## WHAT NEEDS TO BE DONE:
Emit an exact copy of the lines running from the start of the records to the line containing "def ledgerSeed (s", both included.

[Saved entries]
::::

-- ==== Sys2Proof/Machine/Keys.lean ====
section
/-! DEFINITION. Sys2Proof/Machine/Keys.lean: the device's keys and what they sign (R345 to R348). The arithmetic of ML-DSA-87 is
that of FIPS 204 (log entry 7). -/

namespace Sys2Proof.Machine

open Sys2Proof

/-- The bytes of an ASCII string. -/
def ascii (t : String) : List Byte := t.toList.map fun c => BitVec.ofNat 8 c.toNat

/-- A byte string cut or filled with zeros to n bytes. -/
def fit (n : Nat) (b : List Byte) : List Byte := (b ++ List.replicate n 0).take n

/-- SHA3-512, 64 bytes. -/
def hash (b : List Byte) : List Byte := fit 64 (sha3 b)

/-- Seeds of the identity, alias and ledger keys (R346). -/
def identitySeed : List Byte := (hash (ascii "DZIDEX-ID" ++ Config.uds)).take 32
def aliasSeed (s : State) : List Byte :=
  (hash (ascii "DZIDEX-ALIAS" ++ Config.uds ++ fit 64 s.sec.fw ++ leBytes 4 s.sec.svn)).take 32
def ledgerSeed (s : State) : List Byte :=
  (hash (ascii "DZIDEX-LEDGER" ++ Config.uds ++ fit 64 s.sec.fw ++ leBytes 4 s.sec.svn)).take 32

/-- A public key, 2,592 bytes, and a signature under a context string, 4,627 bytes (R346, R347). -/
def publicKey (seed : List Byte) : List Byte := fit 2592 (Config.mldsaPublic seed)
def signature (seed : List Byte) (context : String) (message : List Byte) : List Byte :=
  fit 4627 (Config.mldsaSign seed (ascii context) message)

/-- SEC_SERIAL. -/
def serialOf (s : State) : Nat := s.reg 0 (secPage + 0x110)

end Sys2Proof.Machine
end

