/-- What the conversion of one block leaves (R83): its scale byte, its element codes, whether it counts as non-finite,
whether it sets UFL, and how many elements were clamped. -/
def quantBlock (f : Nat) (ys : List FNum) (sr : List (Option Nat)) : Nat × List Nat × Bool × Bool × Nat :=
  if ys.any (fun y => !numFinite y) then (255, ys.map (fun _ => 0), true, false, 0)
  else if ys.all numIsZero then (127, ys.map (encodeElem f), false, false, 0)
  else
    let amax := ys.foldl (fun a y => match a, y with
      | (m0, e0), .fin _ m e => if magGt m e m0 e0 then (m, e) else (m0, e0)
      | a, _ => a) ((0, 0) : Nat × Int)
    let e0 := magLog amax.1 amax.2 - fmtEmax f
    let big := roundNear (fmtFrac f + 1) (-100000) false amax.1 (amax.2 - e0)
    let e1 := if numLt (.fin false (fmtMax f).1 (fmtMax f).2) big then e0 + 1 else e0
    let ufl := decide (e1 < -127)
    let ex := if e1 < -127 then -127 else e1
    let els := (ys.zip sr).map (fun p => match p with
      | (.fin n m e, r) =>
        if m = 0 then (encodeElem f (.fin n 0 0), false)
        else
          let g := roundMag f m (e - ex) r
          if magGt g.1 g.2 (fmtMax f).1 (fmtMax f).2 then (encodeElem f (.fin n (fmtMax f).1 (fmtMax f).2), true)
          else (encodeElem f (.fin n g.1 g.2), false)
      | (_, _) => (0, false))
    ((ex + 127).toNat, els.map (·.1), false, ufl, (els.filter (·.2)).length)

/-- The conversion of one value to BF16 or binary16 (R84): its code, and whether it counts as non-finite under R91. -/
def quant16 (f : Nat) (y : FNum) (sr : Option Nat) : Nat × Bool :=
  match y with
  | .fin n m e =>
    if m = 0 then (encodeElem f (.fin n 0 0), false)
    else
      let g := roundMag f m e sr
      if magGt g.1 g.2 (fmtMax f).1 (fmtMax f).2 then (encodeElem f (.inf n), true)
      else (encodeElem f (.fin n g.1 g.2), false)
  | y => (encodeElem f y, true)

/-! ## The correctly rounded functions (R78)

Each function is enclosed between two integers in units of 2^-512; where both ends round to the same binary32 value, that
is the correctly rounded value. Where they do not, the value is the opaque `Config.crOpen` (log entry 6). -/

/-- The unit of the enclosures: 2^512. -/
def ivOne : Nat := 2 ^ 512

/-- sqrt(2π) in units of 2^-512, rounded down. -/
def ivSqrtTwoPi : Nat :=
  0x281b263fec4e0b2caf9483f5ce459dc5f19f3ea6416000b50dc2f412ddeeb948b5068337b65698726847d560b8818fb98307f0f37d42a17c1c2b86baec9ffa598

/-- The partial sum of Σ (−t)^k ÷ k!, each term rounded down: `acc` plus the terms from number k on. -/
def expTerms : (fuel : Nat) → (k : Nat) → (t term : Nat) → (acc : Int) → Int
  | 0, _, _, _, acc => acc
  | fuel + 1, k, t, term, acc =>
    let acc' : Int := if k % 2 = 0 then acc + term else acc - term
    expTerms fuel (k + 1) t (term * t / ivOne / (k + 1)) acc'

/-- An enclosure squared n times. -/
def squareIv : (n : Nat) → Nat × Nat → Nat × Nat
  | 0, iv => iv
  | n + 1, iv => squareIv n (iv.1 * iv.1 / ivOne, iv.2 * iv.2 / ivOne + 1)

/-- An enclosure of e^(−x) for x = m × 2^e, e at least −496. -/
def expNegIv (m : Nat) (e : Int) : Nat × Nat :=
  if magGt m e 400 0 then (0, 1)
  else
    let t := onGrid m e (-496)
    let s := expTerms 80 0 t ivOne 0
    squareIv 16 ((s - 400).toNat, (s + 400).toNat)

/-- Σ x^(2k+1) ÷ (2k+1)!! in units of 2^-512, each term rounded down. -/
def phiTerms : (fuel : Nat) → (k : Nat) → (x2 term : Nat) → (acc : Nat) → Nat
  | 0, _, _, _, acc => acc
  | fuel + 1, k, x2, term, acc => phiTerms fuel (k + 1) x2 (term * x2 / ivOne / (2 * k + 3)) (acc + term)

/-- An enclosure of the standard normal density at x = m × 2^e, with |x| at most 16. -/
def densityIv (m : Nat) (e : Int) : Nat × Nat :=
  let u := expNegIv (m * m) (2 * e - 1)
  (u.1 * ivOne / (ivSqrtTwoPi + 1), u.2 * ivOne / ivSqrtTwoPi + 1)

/-- An enclosure of Φ(x) − 1/2 for x = m × 2^e from 0 to 16. -/
def halfPhiIv (m : Nat) (e : Int) : Nat × Nat :=
  let x := onGrid m e (-512)
  let s := phiTerms 1200 0 (x * x / ivOne) x 0
  let s2 := phiTerms 1200 0 (x * x / ivOne + 1) x 0
  let d := densityIv m e
  (d.1 * s / ivOne, d.2 * (s2 + 4000) / ivOne + 1)

/-- The binary32 value that both ends of an enclosure round to; the ends are in units of 2^q. -/
def crPick (fn bits : Nat) (neg : Bool) (lo hi : Nat) (q : Int) : FNum :=
  let a := f32ToBits (f32Round neg lo q)
  f32OfBits (if a = f32ToBits (f32Round neg hi q) then a else (Config.crOpen fn bits).toNat)

/-- As `crPick`, for an enclosure whose ends carry a sign. -/
def crPickSigned (fn bits : Nat) (lo hi : Int) (q : Int) : FNum :=
  if 0 < lo then crPick fn bits false lo.natAbs hi.natAbs q
  else if hi < 0 then crPick fn bits true lo.natAbs hi.natAbs q
  else f32OfBits (Config.crOpen fn bits).toNat

/-- cr(e^v). Code 0 of `Config.crOpen`. -/
def crExp (v : FNum) : FNum :=
  match v with
  | .nan => .nan
  | .inf n => if n then numZero else .inf false
  | .fin n m e =>
    if m = 0 then .fin false 1 0
    else if n then
      let u := expNegIv m e
      crPick 0 (f32ToBits v) false u.1 u.2 (-512)
    else if magGt m e 89 0 then .inf false
    else
      let u := expNegIv m e
      crPick 0 (f32ToBits v) false (ivOne * ivOne / u.2) (ivOne * ivOne / u.1 + 1) (-512)

/-- GELU of R77: cr(v × Φ(v)). Code 1. -/
def crGelu (v : FNum) : FNum :=
  match v with
  | .nan => .nan
  | .inf n => if n then .fin true 0 0 else .inf false
  | .fin n m e =>
    if m = 0 then v
    else if magGt m e 16 0 then (if n then .fin true 0 0 else v)
    else
      let b := halfPhiIv m e
      let half := ivOne / 2
      if n then crPick 1 (f32ToBits v) true (m * (half - b.2)) (m * (half - b.1)) (e - 512)
      else crPick 1 (f32ToBits v) false (m * (half + b.1)) (m * (half + b.2)) (e - 512)

/-- SILU of R77: cr(v ÷ (1 + e^(−v))). Code 2. -/
def crSilu (v : FNum) : FNum :=
  match v with
  | .nan => .nan
  | .inf n => if n then .fin true 0 0 else .inf false
  | .fin n m e =>
    if m = 0 then v
    else
      let u := expNegIv m e
      if n then
        crPick 2 (f32ToBits v) true (m * (u.1 * ivOne / (ivOne + u.1))) (m * (u.2 * ivOne / (ivOne + u.2) + 1)) (e - 512)
      else
        crPick 2 (f32ToBits v) false (m * (ivOne * ivOne / (ivOne + u.2))) (m * (ivOne * ivOne / (ivOne + u.1) + 1))
          (e - 512)

/-- The derivative of R105 for GELU_BWD: cr(Φ(h) + h × φ(h)). Code 3. -/
def crGeluD (h : FNum) : FNum :=
  match h with
  | .nan => .nan
  | .inf n => if n then numZero else .fin false 1 0
  | .fin n m e =>
    if m = 0 then .fin false 1 (-1)
    else if magGt m e 16 0 then (if n then .fin true 0 0 else .fin false 1 0)
    else
      let b := halfPhiIv m e
      let d := densityIv m e
      let x := onGrid m e (-512)
      let half : Int := ivOne / 2
      let lo : Int := d.1 * x / ivOne
      let hi : Int := d.2 * x / ivOne + 1
      if n then crPickSigned 3 (f32ToBits h) (half - b.2 - hi) (half - b.1 - lo) (-512)
      else crPickSigned 3 (f32ToBits h) (half + b.1 + lo) (half + b.2 + hi) (-512)

/-- The derivative of R105 for SILU_BWD: cr(σ(h) × (1 + h × (1 − σ(h)))). Code 4. -/
def crSiluD (h : FNum) : FNum :=
  match h with
  | .nan => .nan
  | .inf n => if n then numZero else .fin false 1 0
  | .fin n m e =>
    if m = 0 then .fin false 1 (-1)
    else if magGt m e 400 0 then (if n then .fin true 0 0 else .fin false 1 0)
    else
      let u := expNegIv m e
      let x := onGrid m e (-512)
      let dLo := (ivOne + u.1) * (ivOne + u.1)
      let dHi := (ivOne + u.2) * (ivOne + u.2)
      if n then
        let tLo : Int := (ivOne + u.1 : Nat) - (x : Int)
        let tHi : Int := (ivOne + u.2 : Nat) - (x : Int)
        if 0 ≤ tLo then
          crPick 4 (f32ToBits h) false (u.1 * tLo.natAbs * ivOne / dHi) (u.2 * tHi.natAbs * ivOne / dLo + 1) (-512)
        else if tHi ≤ 0 then
          crPick 4 (f32ToBits h) true (u.1 * tHi.natAbs * ivOne / dHi) (u.2 * tLo.natAbs * ivOne / dLo + 1) (-512)
        else f32OfBits (Config.crOpen 4 (f32ToBits h)).toNat
      else
        let nLo := ivOne + u.1 + x * u.1 / ivOne
        let nHi := ivOne + u.2 + x * u.2 / ivOne + 1
        crPick 4 (f32ToBits h) false (nLo * ivOne * ivOne / dHi) (nHi * ivOne * ivOne / dLo + 1) (-512)

/-- The integer square root, bit by bit from bit `k` down. -/
def isqrtBits : (k : Nat) → (n r : Nat) → Nat
  | 0, _, r => r
  | k + 1, n, r => isqrtBits k n (if (r + 2 ^ k) * (r + 2 ^ k) ≤ n then r + 2 ^ k else r)

/-- cr(1 ÷ sqrt(x)) of R78, exact: 60 root bits and a sticky bit decide the rounding. -/
def crRsqrt (x : FNum) : FNum :=
  match x with
  | .nan => .nan
  | .inf n => if n then .nan else numZero
  | .fin n m e =>
    if m = 0 then .inf n
    else if n then .nan
    else
      -- x = m' × 2^(2h), so 1 ÷ sqrt(x) = sqrt(1 ÷ m') × 2^(−h)
      let odd := decide (e % 2 ≠ 0)
      let m' := if odd then 2 * m else m
      let h : Int := (if odd then e - 1 else e) / 2
      let j := 60 + (Nat.log2 m' + 1) / 2 + 1
      let r := isqrtBits (j + 1) (2 ^ (2 * j) / m') 0
      let sticky := if r * r * m' = 2 ^ (2 * j) then 0 else 1
      f32Round false (2 * r + sticky) (-h - j - 1)

end Sys2Proof.Machine
end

::::

## RESULT OF THE EXERCISE:
-- ==== Sys2Proof/Machine/Keys.lean ====
section
/-! DEFINITION. Sys2Proof/Machine/Keys.lean: the device's keys and what they sign (R345 to R348). The arithmetic of ML-DSA-87 is
that of FIPS 204 (log entry 7). -/

namespace Sys2Proof.Machine

open Sys2Proof

/-- The bytes of an ASCII string. -/
def ascii (t : String) : List Byte := t.toList.map fun c => BitVec.ofNat 8 c.toNat

/-- A byte string cut or filled with zeros to n bytes. -/
def fit (n : Nat) (b : List Byte) : List Byte := (b ++ List.replicate n 0).take n

/-- SHA3-512, 64 bytes. -/
def hash (b : List Byte) : List Byte := fit 64 (sha3 b)

/-- Seeds of the identity, alias and ledger keys (R346). -/
def identitySeed : List Byte := (hash (ascii "DZIDEX-ID" ++ Config.uds)).take 32
def aliasSeed (s : State) : List Byte :=
  (hash (ascii "DZIDEX-ALIAS" ++ Config.uds ++ fit 64 s.sec.fw ++ leBytes 4 s.sec.svn)).take 32
def ledgerSeed (s : State) : List Byte :=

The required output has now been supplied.